Ci vuole un morale della favola, per quei due o tre che sono arrivati a leggere fin qui, eccolo:
se la smettessimo di masturbarci parlare delle blogstar o fare giochini idioti per raccattare link, potremmo far crescere la blogosfera, scegliendo ognuno i temi a cui più è interessato. A beneficio di tutti.
- Technorati Tags: autoerotismo, blogstar system, blogosfera
7 commenti
Beh la rete, come si dice sempre, non fa altro che replicare, adattandoli al mezzo, comportamenti già visti e rivisti in altri settori.
La blogosfera italiana è pesantemente viziata dall’italica smania di primeggiare, di pensare a sé stessi e di condividere a fatica con altri il proprio sapere e le proprie conoscenze.
Concordo con te sulla necessità di aprirci, ma deve concordare con noi tutta la blogosfera…è la somma che fa il totale (come diceva il buon Totò!).
@Francesco – Toto’ ha sempre ragione.
Credo che dirselo, di tanto in tanto, non faccia male, anzi, aiuta chi è piu’ facilmente seducibile dal “lato oscuro della forza”, o in termini meno *Star Wars* da chi si lascia trascinare da quelle forze centripete che sempre ci sono e ci saranno, perche’ insite nel mezzo.
Quando (se) si raggiungerà una massa critica sufficiente, le blogstar ci saranno ancora, e saranno coloro che scriveranno roba assolutamente stupida, di pettegolezzo e/o generalista.
Ma non mi pare un grande problema.
@.mau. – no, per chi non cerca fama e gloria non sara’ un problema.
[i due punti non stanno li' a caso, giusto?]
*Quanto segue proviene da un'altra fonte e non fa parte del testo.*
-- ==== Sys2Proof/Tests/Slice0.lean ====
section
/-! SUPPORT. The model's own tests: ill-formed terms each check refuses; every command's decoding from a word written
out from 30_encoding.md R61 and R65; one step of each command and operation against 95_test_vectors.md; and for
every obligation with hypotheses a state and operands that meet them all, clause by clause. -/

namespace Sys2Proof.Tests

open Sys2Proof Sys2Proof.Machine

/-! ### Helpers -/

/-- The outcome is a next state that passes the check. -/
def nextIs (o : Host.Outcome State Fault Refusal) (p : State → Bool) : Bool :=
  match o with
  | .next t => p t
  | .fault _ => false
  | .refused _ => false

/-- The outcome is that refusal. -/
def refusedWith (o : Host.Outcome State Fault Refusal) (r : Refusal) : Bool :=
  match o with
  | .next _ => false
  | .fault _ => false
  | .refused r' => r' = r

/-- The toy machine after reset (R5). -/
abbrev toy : State := State.resetWith Params.toy

/-- The toy parameters, direct with DMA. -/
abbrev toyDma : Params := { Params.toy with useDma := true }

/-- The toy parameters, framebuffered. -/
abbrev toyFb (n : Nat) (dma : Bool) : Params :=
  { Params.toy with driverMode := .framebuffered, fbCount := n, useDma := dma }

/-- The palette `PALX` of 95_test_vectors.md. -/
abbrev palx : Palette :=
  ⟨⟨0x0000#16, 0x0010#16, 0x0018#16, 0x001F#16⟩, .all 0xF800#16, ⟨0xFFFF#16, 0xAD55#16, 0x52AA#16, 0x0000#16⟩⟩

/-- The PixelLine `LA` of 95_test_vectors.md. -/
abbrev lineA : List Byte := [0x20#8, 0x21#8, 0x22#8, 0x23#8, 0x00#8, 0x03#8, 0x10#8, 0x13#8]

/-- What `LA` resolves to. -/
abbrev resolvedA : List Colour :=
  [0xFFFF#16, 0xAD55#16, 0x52AA#16, 0x0000#16, 0x0000#16, 0x001F#16, 0xF800#16, 0xF800#16]

/-- `LA` stretched (V-CO-5). -/
abbrev stretchedA : List Colour :=
  [0xFFFF#16, 0xFFFF#16, 0xAD55#16, 0xAD55#16, 0x52AA#16, 0x52AA#16, 0x0000#16, 0x0000#16, 0x0000#16, 0x0000#16,
   0x001F#16, 0x001F#16, 0xF800#16, 0xF800#16, 0xF800#16, 0xF800#16]

/-- The machine after reset with parameters `P`, the word `w` in `CMD` and the consumer in phase `c`. -/
abbrev inPhase (P : Params) (c : CPhase) (w : Word) : State :=
  let r := State.resetWith P
  { r with cons := { r.cons with cphase := c, cmd := w } }

/-- The machine after reset with the producer port in phase `p` and the word `w` in `PCMD`. -/
abbrev inPort (P : Params) (p : PPhase) (w : Word) : State :=
  let r := State.resetWith P
  { r with prod := { r.prod with pphase := p, pcmd := w } }

/-- `s` with the flag `BUSY`. -/
abbrev busyIs (s : State) (b : Bool) : State := { s with chan := { s.chan with busy := b } }

/-- `s` with the queue `q`. -/
abbrev queueIs (s : State) (q : List Word) : State := { s with chan := { s.chan with q := q } }

/-- `s` with the DMA registers `d`, and the window `w` with the cursor at `c`. -/
abbrev transferIs (s : State) (d : Dma) (w : Window) (c : Cursor) : State :=
  { s with drv := { s.drv with dma := d, panel := { s.drv.panel with win := w, cur := c } } }

/-! ### What is not well formed is refused -/

theorem test_toy_parameters_legal : Params.toy.legal = true ∧ Params.default.legal = true := by decide
theorem test_zero_width_illegal : { Params.toy with srcW := 0 }.legal = false := by decide
theorem test_height_above_256_illegal :
    { Params.toy with srcH := 257, panelH := 1000 }.legal = false ∧
    { Params.toy with srcH := 0 }.legal = false := by decide
theorem test_narrow_panel_illegal : { Params.toy with panelW := 15 }.legal = false := by decide
theorem test_low_panel_illegal : { Params.toy with panelH := 9 }.legal = false := by decide
theorem test_three_framebuffers_illegal :
    { Params.toy with fbCount := 3 }.legal = false ∧ { Params.toy with fbCount := 0 }.legal = false := by decide
theorem test_ecm_size_not_a_power_illegal :
    { Params.toy with ecmN := 48 }.legal = false ∧ { Params.toy with ecmN := 512 }.legal = false := by decide
theorem test_no_queue_illegal : { Params.toy with fifoDepth := 0 }.legal = false := by decide
theorem test_short_pixel_line_ill_formed : (PortOp.enqueue 1#8 0#8 [0x20#8]).wellFormed Params.toy = false := by
  decide
theorem test_ecm_operations_absent :
    (PortOp.cfgEcm true).wellFormed Params.toy = false ∧
    (PortOp.cfgEcmTab 0 0#16).wellFormed Params.toy = false := by decide
theorem test_ecm_index_out_of_range :
    (PortOp.cfgEcmTab 64 0#16).wellFormed { Params.toy with ecmSupport := true } = false ∧
    (PortOp.cfgEcmTab 63 0#16).wellFormed { Params.toy with ecmSupport := true } = true := by decide
theorem test_line_index_out_of_range :
    (Instr.lcdLine 6#8).wellFormed Params.toy = false ∧ (Instr.lcdLine 5#8).wellFormed Params.toy = true := by decide
theorem test_set_pixel_ill_formed : (Instr.setPixel 0#8).wellFormed Params.toy = false := by decide
theorem test_illegal_parameters_refused :
    refusedWith (step (State.resetWith { Params.toy with fifoDepth := 0 })) .illegalParameters = true := by decide

/-! ### Decoding, from words written out bit by bit: data, rsv2, rsv1, tag (R61, R65) -/

theorem test_decode_nop :
    decode 0b01111111_00000000_00000000_00000000#32 = .command (.nop 0b01111111#8) := by decide
theorem test_decode_lcdLine :
    decode 0b00000101_10101011_11001101_00000001#32 = .command (.lcdLine 0b00000101#8) := by decide
theorem test_decode_idleSet :
    decode 0b00000010_00000000_00000000_00000010#32 = .command (.idleSet 0b00000010#8) := by decide
theorem test_decode_setPixel :
    decode 0b00000000_00000000_00000000_00000011#32 = .command (.setPixel 0b00000000#8) := by decide
theorem test_decode_reserved :
    decode 0b00000000_00000000_00000001_00000100#32 = .reserved 4#8 0#8 := by decide
theorem test_decode_bytes_little_endian :
    (match decodeBytes [0x01#8, 0x00#8, 0x00#8, 0x05#8, 0xAA#8] with
      | .ok r => decide (r = (.lcdLine 5#8, [0xAA#8]))
      | .error _ => false) = true := by decide
theorem test_decode_bytes_rejects :
    (match decodeBytes [0x01#8, 0x00#8, 0x00#8] with | .ok _ => false | .error e => decide (e = .truncated)) = true ∧
    (match decodeBytes [0x07#8, 0x00#8, 0x00#8, 0x09#8] with
      | .ok _ => false
      | .error e => decide (e = .reservedTag 7#8 9#8)) = true := by decide
theorem test_table_words :
    [0, 1, 2, 3].map (decodeTableWord 32) =
      [some (.nop 0), some (.lcdLine 0), some (.idleSet 0), some (.setPixel 0)] := by decide

/-! ### One step of each command (95_test_vectors.md) -/

/-- V-CH-3. -/
theorem test_nop_only_returns :
    nextIs (step (toy.withFetchWord 32 0x7F000000)) (fun t =>
      t.cons.cphase = .pop ∧ t.chan.busy = false ∧ t.drv = toy.drv ∧ t.regs = toy.regs) = true := by decide

/-- P1: `C_RESOLVE` of `LA` with `PALX`. -/
theorem test_lcdLine_resolves_LA :
    nextIs (exec (.lcdLine 2#8) { inPhase Params.toy .resolve 0x02000001#32 with
        chan := { q := [], busy := true, stg := Memory.writeRow [] 0 lineA }
        regs := { toy.regs with pal := palx } })
      (fun t => t.cons.cphase = .layout ∧ t.cons.linebuf.elements 8 = resolvedA) = true := by decide

/-- V-DD-1: `C_PUSH` of line 3, stretched, on a cleared panel. -/
theorem test_lcdLine_pushes_two_rows :
    nextIs (exec (.lcdLine 3#8) { inPhase Params.toy .push 0x03000001#32 with
        cons := { cphase := .push, cmd := 0x03000001#32, linebuf := [], outbuf := Memory.writeRow [] 0 stretchedA,
                  place := { outW := 16, outX := 0, outY := 5, outRows := 2 } } })
      (fun t => t.cons.cphase = .ack ∧ t.drv.panel.win = ⟨0, 5, 15, 6⟩ ∧ t.drv.panel.cur = ⟨0, 5⟩ ∧
        (t.drv.panel.pix.elements 160).drop 80 = stretchedA ++ stretchedA ++ List.replicate 48 0x0000#16) = true := by
  decide +kernel

/-- V-CH-6: `C_IDLE` of `IDLE_SET 1`. -/
theorem test_idleSet_clears :
    nextIs (exec (.idleSet 1#8) { inPhase Params.toy .idle 0x01000002#32 with
        drv := { toy.drv with panel := { toy.drv.panel with pix := [(3, 0x1234#16), (159, 0xFFFF#16)] } } })
      (fun t => t.drv.idleMode = 1#8 ∧ t.drv.panel.pix = [] ∧ t.drv.panel.win = ⟨0, 0, 15, 9⟩ ∧
        t.drv.panel.cur = ⟨0, 0⟩ ∧ t.cons.cphase = .pop) = true := by decide +kernel

/-- R68, R93: without `DEBUG_SET_PIXEL` a discard; with it the configuration is refused. -/
theorem test_setPixel_discarded_or_refused :
    nextIs (step (toy.withFetchWord 32 3)) (fun t => t.cons.cphase = .pop ∧ t.drv = toy.drv) = true ∧
    refusedWith (exec (.setPixel 0#8) (State.resetWith { Params.toy with debugSetPixel := true }))
      .debugSetPixelUnspecified = true := by decide

/-- P6, V-CH-8: a reserved tag is discarded. -/
theorem test_reserved_tag_discarded :
    nextIs (step (toy.withFetchWord 32 7)) (fun t => t.cons.cphase = .pop ∧ t.drv = toy.drv) = true := by decide

/-! ### The operations (95_test_vectors.md) -/

/-- V-CO-1. -/
theorem test_repeat_predicate :
    ([0, 1, 2, 3, 4, 5, 6, 7, 8, 9, 10, 11, 12, 143, 159].map rep) = [1, 1, 0, 1, 0, 1, 1, 1, 0, 1, 0, 1, 1, 1, 1] := by
  decide

/-- V-CO-2: the vertical placements, toy and (line 143) default. -/
theorem test_vertical_placement :
    ([0, 1, 2, 3, 4, 5].map (yoff Params.toy .stretch)) = [0, 2, 4, 5, 7, 8] ∧
    ([0, 5].map (yoff Params.toy .normal)) = [2, 7] ∧ yoff Params.default .stretch 143 = 238 := by decide +kernel

/-- V-CO-5: the KEEP_ASPECT layout of the resolved `LA`. -/
theorem test_layout_keepAspect :
    (layoutLine Params.toy .keepAspect (Memory.writeRow [] 0 resolvedA) []).elements 14 =
      [0xFFFF#16, 0xFFFF#16, 0xAD55#16, 0xAD55#16, 0x52AA#16, 0x0000#16, 0x0000#16, 0x0000#16, 0x001F#16, 0x001F#16,
       0xF800#16, 0xF800#16, 0xF800#16, 0xF800#16] ∧
    placementOf Params.toy .keepAspect 2 = ⟨14, 1, 4, 1⟩ := by decide

/-- V-CO-6. -/
theorem test_ecm_lookup :
    let s : State := { State.resetWith { Params.toy with ecmSupport := true } with
      regs := { toy.regs with ecmEn := true, ecmTab := [(5, 0x1234#16), (63, 0x4321#16)] } }
    ([0x05#8, 0x45#8, 0x85#8, 0xC5#8, 0x3F#8, 0xFF#8].map (ecmLookup s 0)) =
      [0x1234#16, 0x1234#16, 0x1234#16, 0x1234#16, 0x4321#16, 0x4321#16] := by decide

/-- V-DD-3: a stream into a window of two by two. -/
theorem test_panel_stream :
    let p := (toy.drv.panel.setWindow 0 5 1 6).stream Params.toy [0x000A#16, 0x000B#16, 0x000C#16, 0x000D#16]
    p.pix = [(80, 0x000A#16), (81, 0x000B#16), (96, 0x000C#16), (97, 0x000D#16)] ∧ p.cur = ⟨0, 5⟩ := by decide

/-- V-DD-4. -/
theorem test_byte_swap :
    ([0xAD55#16, 0x001F#16, 0xF800#16, 0xFFFF#16, 0x0000#16].map (bs { Params.toy with swapBytes := true })) =
      [0x55AD#16, 0x1F00#16, 0x00F8#16, 0xFFFF#16, 0x0000#16] := by decide

/-- V-DD-9, V-DD-10: the end of a frame with a transfer in flight, and without. -/
theorem test_frame_push_skips_or_starts :
    let s : State := { inPhase (toyFb 2 true) .frame 0x05000001#32 with drv := { toy.drv with fbWr := .one } }
    let busy : State := { s with drv := { s.drv with dma := { s.drv.dma with busy := true } } }
    nextIs (exec (.lcdLine 5#8) busy) (fun t => t.drv = busy.drv ∧ t.cons.cphase = .ack) = true ∧
    nextIs (exec (.lcdLine 5#8) s) (fun t => t.drv.panel.win = ⟨0, 0, 15, 9⟩ ∧
      t.drv.dma = ⟨true, .fb .one, 160, 0⟩ ∧ t.drv.fbWr = .zero) = true := by decide

/-- V-CF-1, V-CF-3. -/
theorem test_configuration_writes :
    (cfgPal .background 0#2 0xFFFF#16 toy).regs.pal = ⟨.all 0#16, .all 0#16, ⟨0xFFFF#16, 0#16, 0#16, 0#16⟩⟩ ∧
    cfgScale 3#2 { toy with regs := { toy.regs with scale := .keepAspect } } =
      { toy with regs := { toy.regs with scale := .keepAspect } } := by decide

/-- R59, V-CF-6: a racing `CFG_SCALE` while a line is in flight leaves the old mode readable for that line. -/
theorem test_racing_write_recorded :
    (cfgScale 1#2 (busyIs toy true)).env.races = [.scale .normal] ∧
    (cfgScale 1#2 (busyIs toy true)).regs.scale = .stretch := by decide

/-- V-RS-1: reset in the middle of everything. -/
theorem test_reset_input :
    let s := queueIs (busyIs (inPort toyDma .wait 0x06000001#32) true) [0x05000001#32]
    let t := resetInput { s with drv := { s.drv with fbWr := .one, dma := { s.drv.dma with busy := true } } }
    t.chan.q = [] ∧ t.chan.busy = false ∧ t.prod.pphase = .idle ∧ t.cons.cphase = .pop ∧ t.drv.dma.busy = false ∧
      t.drv.fbWr = .zero := by decide

/-- R208: in a quiescent state no agent of the block has an enabled step; R77, R80, R82: who waits. -/
theorem test_enabled_steps :
    [Turn.prod, .cons, .dma].map toy.enabled = [false, false, false] ∧
    (busyIs (inPort Params.toy .wait 0x05000001#32) true).enabled .prod = false ∧
    (queueIs (inPort Params.toy .push 0x00000000#32) [0x00000000#32]).enabled .prod = false ∧
    (queueIs toy [0x00000000#32]).enabled .cons = true := by decide

/-! ### Witnesses: for every obligation with hypotheses, states and operands that meet them, clause by clause -/

theorem witness_EncodeOfDecodeZeroesOnlyReservedBytes :
    decode 0x05ABCD01#32 = .command (.lcdLine 5#8) ∧ decode 0xFF1234FF#32 = .reserved 255#8 255#8 := by decide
@Donato: no, i due punti non stanno a caso
@.mau. – lo so, tempo fa ho letto tutta la spiegazione, volevo dimostrare di aver fatto i compiti a casa.
Come al solito poi ognuno faccia quello che crede sul proprio blog, se vuole partecipare ai giochini, alle polemiche interne alla blogosfera (prima della chiusura l’argomento più discusso su blogbabel era blogbabel), e tutte queste cose che non interessano minimamente a chi sta fuori è liberissimo di farlo.
Ma la gente comune (il pastore abruzzese, il bracciante lucano, la casalinga di Treviso…) perché dovrebbe leggere le pagine di questi blog?
Io non aspiro che tutte le persone su questo pianeta si mettano a produrre contenuti – non tutti vogliono essere produttori – ma aspiro che i contenuti generati dalla blogosfera siano accessibili e utili anche a chi ne sta fuori.
Certo, il post su come sistemare un template di WP è utile solo a chi ha un blog, così come alcuni blog specifici per blogger serviranno solo ai blogger, ma per il resto riempire i nostri blog di In-Joke non ci fa apparire bene,
Per questo motivo sono molto più felice quando ricevo un commento senza website piuttosto che un commento da un altro blogger: è il mio parametro di misura per capire se quello che scrivo funziona anche fuori dalla sfera.